§ **Task instructions**
Tally the lines below that contain the word "parity". Only the total should be given.

[Dataset entries]
= Beginning of Section =

/-- One floe cycle (R247): cycles are counted in RUNNING and ENDING; while the front end is held nothing else is (R245); a line that
fails its parity is fetched again, as on a miss (R255; log 144); a line that arrived refused or poisoned halts when it is needed
(R253). -/
def Dev.dispatchCycle (d : Dev) (n : Nat) : Dev :=
  let f := d.floe n
  let d := d.trkCycle n
  if f.st ≠ .running ∧ f.st ≠ .ending then d
  else
    let d := d.count (rFloeCycles n) 1
    if f.st = .ending then d
    else if f.hold ≠ 0 then d.setFloe n { f with hold := f.hold - 1 }
    else
      let l := BitVec.ofNat 29 (f.pc.toNat / 128)
      let miss := fun (d : Dev) =>
        let d := d.count (rStallIcache n) 1
        let d := if (d.floe n).fetching.contains l then d else d.count (rIcMiss n) 1
        d.updFloe n fun f => ((f.fetch l).fetch (l + 1)).fetch (l + 2)
      match f.icache.find? fun x => x.line == l with
      | none => miss d
      | some x =>
        if x.parity then
          miss ((d.count (rIcErr n) 1).updFloe n fun f => { f with icache := f.icache.filter fun y => y.line != l })
        else if x.bad = 1 then d.haltFloe n 5 f.pc 7 true
        else if x.bad = 2 then d.haltFloe n 8 f.pc 7 true
        else
          let d := d.updFloe n fun f =>
            { f with icache := f.icache.map fun y => if y.line == l then { y with used := f.icUse } else y
                     icUse := f.icUse + 1 }
          d.dispatchBundle n (bits x.data.toNat (256 * (f.pc.toNat / 32 % 4) + 255) (256 * (f.pc.toNat / 32 % 4)))

end Sys2Proof.Machine
end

= End of Section =

§ **Your response**
2